Together with several collaborators, we are developing several sensors to characterise material properties at the micro- and nano-scale, ranging from physics (mass-sensing and rheometry) to biology (biological tissue characterisation) to material science (surface topography). For example, we have introduced a novel dynamic imaging technique, called "auto-tapping" or "Dynamic Threshold Mode" (DTM) that exploits a nonlinear feedback loop to induce self excitation of the AFM probe. We have shown, both theoretically and experimentally, that such excitation mode makes it possible to achieve faster scan rate, still retaining the standard control setup that is present in most of the commercial AFMs and without increasing the tip-sample interation force. We have also shown that a similar setup can be successfully used to develop novel micro-rheometers and micro-mass sensing with a reliability and accuracy much greater than traditional sensors. The use of a self-excited cantilever also opens the possibility of using the same sensor in three different modalities by tuning only one parameter: analogue sensor, digital sensor ("threshold detector" and stable oscillator (insensitive to environmental conditions).

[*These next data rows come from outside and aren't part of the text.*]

/-- Send a FLOOD on every UP port but one (R298). -/
def State.floodOut (s : State) (but : Option Nat) (h : List W32) : State :=
  ((List.range 36).filter fun p => (s.port p).st == .up && but != some p).foldl
    (fun t p => t.enqueue p { cls := 2, vc := 0, slots := [{ words := h, hdr := true }] }) s

/-- A transaction of this device leaves by port `p`; one whose way to the port crosses a die-to-die link that is down ends in a
translation fault (R13, R180). -/
def State.issueBy (s : State) (r : FReq) (p : Nat) (detour : Bool) : State :=
  if s.routeDown r.who.die (portDie p) then s.answerWhy r none 0x09 []
  else
    let k := s.port p
    let tag := s.freeTag p
    let t := s.setPort p { k with outs := k.outs ++ [{ tag := tag, req := r, since := s.refcnt }] }
    let t := if detour then t.event (.prt p) 0x07 1 else t
    t.enqueue p { cls := 0, vc := 0, slots := s.reqSlots r tag detour, tag := some tag }

/-- Issue a transaction of this device: among its candidates it takes the one with the shortest queue that has fewer than 2,048
outstanding; while none has, it waits (R295, R300). -/
def State.issueOwn (s : State) (r : FReq) : State :=
  if r.kind = 5 then s.floodOut none (s.reqHeader r 0 false)
  else if r.group = s.myGroup ∧ r.dev = s.myDev ∧ r.port = 0x3F then s.issueHere r
  else
    let c := s.routes 0 0 false r.group r.dev r.port
    match s.shortest (c.1.filter fun p => !(s.port p).full), c.1 with
    | some p, _ => s.issueBy r p (s.marked c false p)
    | none, p :: _ => (s.event (.prt p) 0x06 1).submit r
    | none, [] => (s.event (.prt 0) 0x09 1).answer r (some 4) []

/-- The status of a response that refuses a request. -/
def rspHeader (h : List W32) (status : Nat) : List W32 :=
  txHeader 8 status false 0 false (thTag h) (thSrcGroup h) (thSrcDev h) (thDstGroup h) (thDstDev h) (thDstPort h) (thAddr h)
    (thLen h) 0 []

/-- The port that a transaction at port `p` takes, if the way to it crosses no link that is down (R13, R294). -/
def State.onward (s : State) (p cls hops : Nat) (detour : Bool) (g d dport : Nat) : Except Bool (Nat × Bool) :=
  match s.route cls hops detour g d dport with
  | none => .error false
  | some x => if s.routeDown (portDie p) (portDie x.1) then .error true else .ok x

/-- Send a response to the requester named in a header; without a way to it it is lost, and the requester reaches its timeout. -/
def State.respond (s : State) (p : Nat) (h : List W32) (status : Nat) (bs : List OutByte) : State :=
  match s.onward p 1 0 false (thSrcGroup h) (thSrcDev h) 0x3F with
  | .ok (q, detour) =>
    let slots : List Slot := { words := thSet (rspHeader h status) 0 detour, hdr := true } ::
      (if bs.isEmpty then [] else dataSlots (thAddr h) (bs.map Prod.fst) (badSlots (thAddr h) bs))
    (if detour then s.event (.prt q) 0x07 1 else s).enqueue q { cls := 1, vc := 0, slots := slots }
  | .error _ => s.event (.prt p) 0x09 1

/-- Send a transaction on towards its next device (R300): the header with its hops and detour mark, and its data. A request whose
way to its port is down is recorded, and answered as unreachable (R13). -/
def State.passOn (s : State) (p cls hops : Nat) (h : List W32) (data : List Slot) : State :=
  let dest := if cls = 1 then (thSrcGroup h, thSrcDev h, 0x3F) else (thDstGroup h, thDstDev h, thDstPort h)
  match (if 8 ≤ hops then .error false else s.onward p cls hops (thDetour h) dest.1 dest.2.1 dest.2.2 : Except Bool (Nat × Bool)) with
  | .ok (q, detour) =>
    let slots : List Slot := { words := thSet h hops detour, hdr := true } :: data
    (if detour && !(thDetour h) then s.event (.prt q) 0x07 1 else s).enqueue q { cls := cls, vc := hops, slots := slots }
  | .error down =>
    let t := s.event (.prt p) 0x09 1
    if cls = 1 then t else (if down then t.recordXlate 0x09 3 0 p (thAddr h) else t).respond p h 4 []

/-- A transaction in transit that a fence returned takes another candidate (R313). -/
def State.reissue (s : State) (p cls : Nat) (slots : List Slot) : State :=
  match slots with
  | [] => s
  | x :: data =>
    if cls = 2 then s
    else s.passOn p cls (thHops x.words) x.words data

/-- TRANSACTION_ISSUE (R295, R300, R301): one waiting transaction is issued. -/
def execTransactionIssue (i : BitVec 16) (s : State) : Host.Outcome State Fault Refusal :=
  let n := i.toNat
  .next (match s.fwait[n]? with
    | some r => { s with fwait := s.fwait.eraseIdx n }.issueOwn r
    | none =>
      let m := n - s.fwait.length
      match s.transit[m]? with
      | some (p, cls, slots) => { s with transit := s.transit.eraseIdx m }.reissue p cls slots
      | none => s)

/-- TRANSACTION_TIMEOUT (R296): an outstanding transaction of a port has waited `TXN_CFG.TIMEOUT` µs. -/
def execTransactionTimeout (port : Fin 36) (tag : BitVec 11) (s : State) : Host.Outcome State Fault Refusal :=
  let p := port.val
  let k := s.port p
  .next (match k.outs.find? fun o => o.tag == tag.toNat with
    | none => s
    | some o =>
      let t := s.advance o.since (s.field (.prt p) 0x114 15 0 * 100)
      let t := t.setPort p { k with outs := k.outs.erase o, late := (k.late ++ [o]).drop (k.late.length + 1 - 2048) }
      let t := ((t.addSat (.prt p) 0x148 1).setErr (.prt p) 1).event (.prt p) 0x08 1
      t.answer o.req none [])

/-! ### Responses (R297) -/

/-- The data slots that follow the header at the front of a queue. -/
def dataAfter (l : List Slot) : List Slot := (l.drop 1).takeWhile fun x => !x.hdr

/-- The transaction answered has the address, length and target of a response's header. -/
def OutTxn.fits (o : OutTxn) (h : List W32) : Bool :=
  o.tag == thTag h && o.req.addr == thAddr h && o.req.len == thLen h && o.req.group == thDstGroup h && o.req.dev == thDstDev h

/-- The first transaction of a list by port that satisfies `f`: on port `p`, or else on any. -/
def State.findTxn (s : State) (p : Nat) (l : Port → List OutTxn) (f : OutTxn → Bool) : Option (Nat × OutTxn) :=
  (p :: List.range 36).findSome? fun q => ((l (s.port q)).find? f).map fun o => (q, o)

/-- What a response at port `p` answers: the outstanding transaction that its address, length and target fit; else one that its tag
names, unless a transaction that has ended by its timeout bears that tag (R290, R296, log entry 116). -/
def State.outFor (s : State) (p : Nat) (h : List W32) : Option (Nat × OutTxn) :=
  let tagged (o : OutTxn) : Bool := o.tag == thTag h
  s.findTxn p Port.outs (fun o => o.fits h) <|>
    (if (s.findTxn p Port.late tagged).isSome then none else s.findTxn p Port.outs tagged)

/-- A late response is discarded and counted; nothing waits for it any more (R296). -/
def State.lateRsp (s : State) (p : Nat) (h : List W32) : State :=
  let t := s.event (.prt p) 0x0A 1
  match s.findTxn p Port.late fun o => o.tag == thTag h with
  | some (q, o) => t.setPort q { t.port q with late := (t.port q).late.erase o }
  | none => t

/-- The bytes that a response brings its transaction: those of its data slots, or for a reduction the mark that it met poison. -/
def rspBytes (o : OutTxn) (status : Nat) (data : List Slot) : List OutByte :=
  if status ≠ 0 then []
  else if o.req.kind = 0 ∨ o.req.kind = 3 then slotBytes o.req.addr o.req.len data
  else if o.req.kind = 2 ∧ data.any Slot.bad then [(0, true)] else []

/-- RESPONSE_RECEIVE (R297): the response at the front of a queue, all of it received, answers its transaction or goes on. -/
def execResponseReceive (port : Fin 36) (vc : Fin 8) (s : State) : Host.Outcome State Fault Refusal :=
  let p := port.val
  let k := s.port p
  let q := k.rx 1 vc.val
  .next (match q with
    | [] => s
    | x :: _ =>
      if !x.hdr then (s.setPort p (k.freeRx 1 vc.val 1)).pump p
      else
        let h := x.words
        let data := dataAfter q
        let t := (s.setPort p (k.freeRx 1 vc.val (1 + data.length))).pump p
        if thSrcGroup h = s.myGroup ∧ thSrcDev h = s.myDev then
          match t.outFor p h with
          | none => t.lateRsp p h
          | some (r, o) =>
            let kr := t.port r
            (t.setPort r { kr with outs := kr.outs.erase o }).answer o.req (some (thRop h)) (rspBytes o (thRop h) data)
        else t.passOn p 1 (thHops h + 1) h data)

My group is also developing new ways of designing robust controllers for plants where physics-based models are not available or not accurate. By using sensor data, surrogate modelling, convex optimization and machine learning, robust controllers (in H2 and H-infinity sense, for example) can be designed for a wide variety of applications. For example, using such methodology we have successfully designed, implemented and validated several controllers for the automotive sector.